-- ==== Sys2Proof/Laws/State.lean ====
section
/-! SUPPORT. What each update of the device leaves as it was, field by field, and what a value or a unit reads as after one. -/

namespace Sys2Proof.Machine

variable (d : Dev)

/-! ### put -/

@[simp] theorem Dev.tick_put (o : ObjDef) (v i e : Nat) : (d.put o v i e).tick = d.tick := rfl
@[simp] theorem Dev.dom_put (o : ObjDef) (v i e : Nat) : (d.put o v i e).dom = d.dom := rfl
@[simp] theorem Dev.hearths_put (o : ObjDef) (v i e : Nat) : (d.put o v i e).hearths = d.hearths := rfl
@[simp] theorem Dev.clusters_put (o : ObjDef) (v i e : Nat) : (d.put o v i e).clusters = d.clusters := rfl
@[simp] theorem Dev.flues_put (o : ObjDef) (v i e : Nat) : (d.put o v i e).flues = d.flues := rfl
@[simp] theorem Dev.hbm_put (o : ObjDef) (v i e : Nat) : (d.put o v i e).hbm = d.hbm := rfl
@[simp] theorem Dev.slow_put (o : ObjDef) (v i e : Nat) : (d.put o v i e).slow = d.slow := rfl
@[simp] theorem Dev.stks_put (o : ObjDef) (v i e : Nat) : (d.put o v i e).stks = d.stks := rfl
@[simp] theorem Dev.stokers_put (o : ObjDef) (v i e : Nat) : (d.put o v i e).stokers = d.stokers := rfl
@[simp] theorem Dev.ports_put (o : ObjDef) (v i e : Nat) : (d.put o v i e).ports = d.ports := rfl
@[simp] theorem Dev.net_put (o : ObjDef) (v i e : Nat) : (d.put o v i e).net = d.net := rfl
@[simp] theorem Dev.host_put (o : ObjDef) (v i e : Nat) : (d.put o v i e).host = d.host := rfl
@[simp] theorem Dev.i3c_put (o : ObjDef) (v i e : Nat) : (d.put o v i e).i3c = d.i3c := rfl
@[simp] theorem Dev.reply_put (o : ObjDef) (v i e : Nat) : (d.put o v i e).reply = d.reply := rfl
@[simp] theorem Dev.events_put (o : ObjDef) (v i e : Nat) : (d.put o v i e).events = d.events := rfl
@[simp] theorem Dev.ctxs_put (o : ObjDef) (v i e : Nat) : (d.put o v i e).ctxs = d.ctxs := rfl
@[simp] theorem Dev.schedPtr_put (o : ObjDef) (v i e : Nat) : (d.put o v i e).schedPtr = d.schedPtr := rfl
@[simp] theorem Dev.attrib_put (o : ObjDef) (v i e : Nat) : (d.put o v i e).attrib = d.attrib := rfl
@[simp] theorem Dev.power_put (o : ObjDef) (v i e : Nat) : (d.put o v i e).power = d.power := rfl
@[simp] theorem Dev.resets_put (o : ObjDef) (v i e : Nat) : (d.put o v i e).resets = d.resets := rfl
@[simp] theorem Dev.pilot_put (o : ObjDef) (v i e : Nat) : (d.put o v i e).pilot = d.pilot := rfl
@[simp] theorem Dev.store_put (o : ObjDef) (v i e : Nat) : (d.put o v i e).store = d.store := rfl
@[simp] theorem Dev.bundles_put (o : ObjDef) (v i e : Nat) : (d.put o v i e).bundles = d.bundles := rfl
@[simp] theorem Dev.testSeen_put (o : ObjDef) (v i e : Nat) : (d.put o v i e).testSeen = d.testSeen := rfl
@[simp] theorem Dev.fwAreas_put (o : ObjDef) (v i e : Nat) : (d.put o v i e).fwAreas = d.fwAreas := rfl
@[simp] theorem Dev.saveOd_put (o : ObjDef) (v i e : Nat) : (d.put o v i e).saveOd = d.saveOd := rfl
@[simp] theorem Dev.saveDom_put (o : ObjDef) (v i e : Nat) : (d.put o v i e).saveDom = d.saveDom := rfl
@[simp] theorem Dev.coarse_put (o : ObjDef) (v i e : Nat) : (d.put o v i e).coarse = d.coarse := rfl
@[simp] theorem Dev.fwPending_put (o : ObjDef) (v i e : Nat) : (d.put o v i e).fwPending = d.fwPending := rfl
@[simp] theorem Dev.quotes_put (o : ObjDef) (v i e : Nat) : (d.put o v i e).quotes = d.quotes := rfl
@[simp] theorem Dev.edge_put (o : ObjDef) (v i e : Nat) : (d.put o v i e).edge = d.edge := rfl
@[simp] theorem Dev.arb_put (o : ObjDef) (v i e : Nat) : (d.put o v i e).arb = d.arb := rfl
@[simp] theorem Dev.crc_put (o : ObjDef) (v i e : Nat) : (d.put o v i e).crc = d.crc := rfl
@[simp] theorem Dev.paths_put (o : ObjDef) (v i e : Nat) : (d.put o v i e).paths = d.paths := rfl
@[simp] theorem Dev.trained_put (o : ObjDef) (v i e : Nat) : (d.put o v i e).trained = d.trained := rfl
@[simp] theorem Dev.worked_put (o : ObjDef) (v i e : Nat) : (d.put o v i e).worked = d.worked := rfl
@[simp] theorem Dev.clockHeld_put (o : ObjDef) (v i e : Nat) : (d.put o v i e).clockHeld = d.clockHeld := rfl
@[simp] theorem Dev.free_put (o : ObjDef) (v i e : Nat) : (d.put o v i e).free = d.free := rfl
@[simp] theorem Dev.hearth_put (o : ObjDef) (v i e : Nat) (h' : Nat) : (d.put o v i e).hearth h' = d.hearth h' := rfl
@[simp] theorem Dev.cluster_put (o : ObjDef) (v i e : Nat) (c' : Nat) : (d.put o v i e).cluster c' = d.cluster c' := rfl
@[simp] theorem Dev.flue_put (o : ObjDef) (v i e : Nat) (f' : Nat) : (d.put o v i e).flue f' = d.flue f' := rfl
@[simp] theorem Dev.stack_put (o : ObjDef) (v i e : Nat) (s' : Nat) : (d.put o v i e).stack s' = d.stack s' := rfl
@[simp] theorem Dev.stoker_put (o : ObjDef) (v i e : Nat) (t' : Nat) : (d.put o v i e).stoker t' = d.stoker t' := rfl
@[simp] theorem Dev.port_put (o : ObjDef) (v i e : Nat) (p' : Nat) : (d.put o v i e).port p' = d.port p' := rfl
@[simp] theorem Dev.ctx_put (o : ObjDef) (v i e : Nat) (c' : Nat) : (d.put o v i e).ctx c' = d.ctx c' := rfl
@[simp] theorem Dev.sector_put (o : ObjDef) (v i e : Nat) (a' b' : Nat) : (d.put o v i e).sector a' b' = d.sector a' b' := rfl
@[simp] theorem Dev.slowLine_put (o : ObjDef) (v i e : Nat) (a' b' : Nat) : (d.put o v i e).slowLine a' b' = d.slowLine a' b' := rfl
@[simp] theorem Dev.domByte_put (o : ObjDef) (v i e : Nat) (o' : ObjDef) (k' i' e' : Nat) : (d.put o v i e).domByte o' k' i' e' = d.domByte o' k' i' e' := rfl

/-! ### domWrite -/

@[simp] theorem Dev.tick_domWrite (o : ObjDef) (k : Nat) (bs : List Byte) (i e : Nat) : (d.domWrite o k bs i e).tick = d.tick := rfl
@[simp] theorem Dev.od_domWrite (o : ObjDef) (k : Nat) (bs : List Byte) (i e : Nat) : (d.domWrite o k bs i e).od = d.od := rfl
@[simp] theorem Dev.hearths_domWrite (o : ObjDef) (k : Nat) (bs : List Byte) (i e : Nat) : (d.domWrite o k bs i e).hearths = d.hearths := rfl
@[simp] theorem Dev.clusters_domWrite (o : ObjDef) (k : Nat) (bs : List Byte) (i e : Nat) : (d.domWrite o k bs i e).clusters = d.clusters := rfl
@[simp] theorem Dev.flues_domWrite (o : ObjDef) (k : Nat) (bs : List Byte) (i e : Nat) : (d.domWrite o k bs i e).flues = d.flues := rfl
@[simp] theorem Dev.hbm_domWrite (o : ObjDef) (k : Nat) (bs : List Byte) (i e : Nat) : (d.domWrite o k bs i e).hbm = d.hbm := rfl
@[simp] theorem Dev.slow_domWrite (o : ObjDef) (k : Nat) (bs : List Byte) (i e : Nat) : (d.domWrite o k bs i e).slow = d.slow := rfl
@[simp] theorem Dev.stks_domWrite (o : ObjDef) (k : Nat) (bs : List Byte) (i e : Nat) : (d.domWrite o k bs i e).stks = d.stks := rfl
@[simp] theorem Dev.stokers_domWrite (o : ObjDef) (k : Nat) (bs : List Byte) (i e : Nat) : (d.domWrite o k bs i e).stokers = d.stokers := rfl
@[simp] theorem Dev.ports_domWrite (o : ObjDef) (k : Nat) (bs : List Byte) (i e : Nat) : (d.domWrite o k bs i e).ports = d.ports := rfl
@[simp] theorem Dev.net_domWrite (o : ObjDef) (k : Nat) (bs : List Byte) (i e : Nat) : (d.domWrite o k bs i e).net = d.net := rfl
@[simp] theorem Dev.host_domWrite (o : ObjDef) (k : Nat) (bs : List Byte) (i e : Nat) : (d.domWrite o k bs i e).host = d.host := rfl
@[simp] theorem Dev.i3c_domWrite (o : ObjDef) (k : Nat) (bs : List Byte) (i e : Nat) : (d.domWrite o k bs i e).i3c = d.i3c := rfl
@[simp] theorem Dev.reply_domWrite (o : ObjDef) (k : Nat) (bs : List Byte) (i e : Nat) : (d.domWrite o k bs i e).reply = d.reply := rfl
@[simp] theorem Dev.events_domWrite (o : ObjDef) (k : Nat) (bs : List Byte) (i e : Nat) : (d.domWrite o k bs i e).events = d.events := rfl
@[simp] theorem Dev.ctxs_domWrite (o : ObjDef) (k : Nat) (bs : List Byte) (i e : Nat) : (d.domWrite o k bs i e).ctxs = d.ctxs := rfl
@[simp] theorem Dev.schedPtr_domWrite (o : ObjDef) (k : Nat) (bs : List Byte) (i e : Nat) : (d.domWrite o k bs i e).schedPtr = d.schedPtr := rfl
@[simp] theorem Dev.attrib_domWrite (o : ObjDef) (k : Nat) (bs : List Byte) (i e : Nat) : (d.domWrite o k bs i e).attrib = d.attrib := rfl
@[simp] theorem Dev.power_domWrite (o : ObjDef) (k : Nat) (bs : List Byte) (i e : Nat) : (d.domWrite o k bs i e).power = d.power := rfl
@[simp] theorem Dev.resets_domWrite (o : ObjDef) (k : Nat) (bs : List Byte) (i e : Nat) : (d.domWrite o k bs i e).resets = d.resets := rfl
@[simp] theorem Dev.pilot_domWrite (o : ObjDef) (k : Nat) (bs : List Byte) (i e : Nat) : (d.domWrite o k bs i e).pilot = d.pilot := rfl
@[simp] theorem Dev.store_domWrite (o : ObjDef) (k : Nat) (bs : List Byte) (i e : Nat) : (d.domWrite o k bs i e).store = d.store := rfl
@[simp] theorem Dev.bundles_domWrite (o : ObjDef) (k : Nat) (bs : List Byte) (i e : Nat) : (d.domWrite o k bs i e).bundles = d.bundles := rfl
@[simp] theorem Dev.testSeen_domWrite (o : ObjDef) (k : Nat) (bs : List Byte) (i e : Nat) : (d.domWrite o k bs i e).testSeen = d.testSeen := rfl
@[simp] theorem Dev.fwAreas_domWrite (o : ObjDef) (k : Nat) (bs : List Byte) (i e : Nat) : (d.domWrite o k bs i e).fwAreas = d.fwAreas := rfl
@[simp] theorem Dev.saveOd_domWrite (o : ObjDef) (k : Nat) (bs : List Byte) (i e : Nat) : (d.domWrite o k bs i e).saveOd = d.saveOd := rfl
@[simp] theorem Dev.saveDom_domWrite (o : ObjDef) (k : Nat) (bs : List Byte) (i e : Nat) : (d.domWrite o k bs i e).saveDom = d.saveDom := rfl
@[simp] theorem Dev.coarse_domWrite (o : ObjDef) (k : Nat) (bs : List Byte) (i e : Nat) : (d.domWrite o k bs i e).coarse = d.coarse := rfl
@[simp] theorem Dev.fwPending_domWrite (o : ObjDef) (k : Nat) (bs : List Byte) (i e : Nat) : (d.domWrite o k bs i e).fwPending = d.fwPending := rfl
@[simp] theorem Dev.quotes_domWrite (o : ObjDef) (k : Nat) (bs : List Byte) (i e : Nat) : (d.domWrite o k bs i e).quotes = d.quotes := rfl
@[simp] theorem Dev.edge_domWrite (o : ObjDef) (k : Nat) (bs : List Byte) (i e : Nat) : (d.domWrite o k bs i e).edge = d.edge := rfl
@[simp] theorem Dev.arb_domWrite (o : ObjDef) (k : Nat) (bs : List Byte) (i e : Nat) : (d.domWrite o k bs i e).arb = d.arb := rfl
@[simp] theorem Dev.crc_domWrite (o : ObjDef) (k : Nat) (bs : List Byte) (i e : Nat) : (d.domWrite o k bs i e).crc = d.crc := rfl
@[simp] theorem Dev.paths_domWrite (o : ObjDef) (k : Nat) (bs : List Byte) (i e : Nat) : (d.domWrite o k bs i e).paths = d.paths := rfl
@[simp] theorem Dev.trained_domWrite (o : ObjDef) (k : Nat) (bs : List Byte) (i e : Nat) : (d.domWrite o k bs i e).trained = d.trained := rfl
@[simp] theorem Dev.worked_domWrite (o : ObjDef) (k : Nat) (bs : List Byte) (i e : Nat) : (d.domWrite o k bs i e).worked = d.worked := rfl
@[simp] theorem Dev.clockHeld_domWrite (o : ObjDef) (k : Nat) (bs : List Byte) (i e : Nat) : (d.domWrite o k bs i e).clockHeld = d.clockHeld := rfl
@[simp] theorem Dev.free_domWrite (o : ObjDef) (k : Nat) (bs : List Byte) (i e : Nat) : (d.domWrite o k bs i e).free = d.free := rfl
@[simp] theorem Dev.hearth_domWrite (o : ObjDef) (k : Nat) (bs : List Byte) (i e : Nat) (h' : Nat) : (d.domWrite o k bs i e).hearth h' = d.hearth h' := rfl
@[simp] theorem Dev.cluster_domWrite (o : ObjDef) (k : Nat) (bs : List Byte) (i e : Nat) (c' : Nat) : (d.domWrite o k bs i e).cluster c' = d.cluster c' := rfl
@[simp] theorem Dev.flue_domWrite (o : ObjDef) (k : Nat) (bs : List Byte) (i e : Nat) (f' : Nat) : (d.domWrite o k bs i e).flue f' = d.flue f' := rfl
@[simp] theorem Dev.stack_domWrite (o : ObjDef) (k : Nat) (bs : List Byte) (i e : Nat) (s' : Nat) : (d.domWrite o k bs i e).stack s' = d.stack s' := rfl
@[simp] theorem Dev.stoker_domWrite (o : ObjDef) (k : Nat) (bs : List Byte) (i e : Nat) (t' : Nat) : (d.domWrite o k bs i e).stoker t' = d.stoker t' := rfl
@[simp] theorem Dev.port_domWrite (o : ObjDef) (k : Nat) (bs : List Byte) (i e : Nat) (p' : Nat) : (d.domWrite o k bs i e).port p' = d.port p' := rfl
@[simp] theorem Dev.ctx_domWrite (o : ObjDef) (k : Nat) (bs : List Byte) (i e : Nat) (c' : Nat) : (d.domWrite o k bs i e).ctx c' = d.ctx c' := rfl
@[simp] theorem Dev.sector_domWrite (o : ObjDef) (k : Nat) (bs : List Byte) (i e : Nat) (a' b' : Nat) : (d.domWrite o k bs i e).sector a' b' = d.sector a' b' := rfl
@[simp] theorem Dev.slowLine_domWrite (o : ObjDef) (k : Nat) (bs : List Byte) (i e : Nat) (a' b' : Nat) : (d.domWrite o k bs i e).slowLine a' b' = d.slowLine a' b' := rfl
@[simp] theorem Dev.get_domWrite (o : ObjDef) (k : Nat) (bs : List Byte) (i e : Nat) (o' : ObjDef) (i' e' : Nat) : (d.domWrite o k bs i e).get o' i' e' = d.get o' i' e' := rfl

ACTIVITY -
Copy exactly the lines above, starting at the opening line and finishing at the line in which "v i e).ports = d.ports := rfl" occurs.

ANSWER -
-- ==== Sys2Proof/Laws/State.lean ====
section
/-! SUPPORT. What each update of the device leaves as it was, field by field, and what a value or a unit reads as after one. -/

namespace Sys2Proof.Machine

variable (d : Dev)

/-! ### put -/

@[simp] theorem Dev.tick_put (o : ObjDef) (v i e : Nat) : (d.put o v i e).tick = d.tick := rfl
@[simp] theorem Dev.dom_put (o : ObjDef) (v i e : Nat) : (d.put o v i e).dom = d.dom := rfl
@[simp] theorem Dev.hearths_put (o : ObjDef) (v i e : Nat) : (d.put o v i e).hearths = d.hearths := rfl
@[simp] theorem Dev.clusters_put (o : ObjDef) (v i e : Nat) : (d.put o v i e).clusters = d.clusters := rfl
@[simp] theorem Dev.flues_put (o : ObjDef) (v i e : Nat) : (d.put o v i e).flues = d.flues := rfl
@[simp] theorem Dev.hbm_put (o : ObjDef) (v i e : Nat) : (d.put o v i e).hbm = d.hbm := rfl
@[simp] theorem Dev.slow_put (o : ObjDef) (v i e : Nat) : (d.put o v i e).slow = d.slow := rfl
@[simp] theorem Dev.stks_put (o : ObjDef) (v i e : Nat) : (d.put o v i e).stks = d.stks := rfl
@[simp] theorem Dev.stokers_put (o : ObjDef) (v i e : Nat) : (d.put o v i e).stokers = d.stokers := rfl
@[simp] theorem Dev.ports_put (o : ObjDef) (v i e : Nat) : (d.put o v i e).ports = d.ports := rfl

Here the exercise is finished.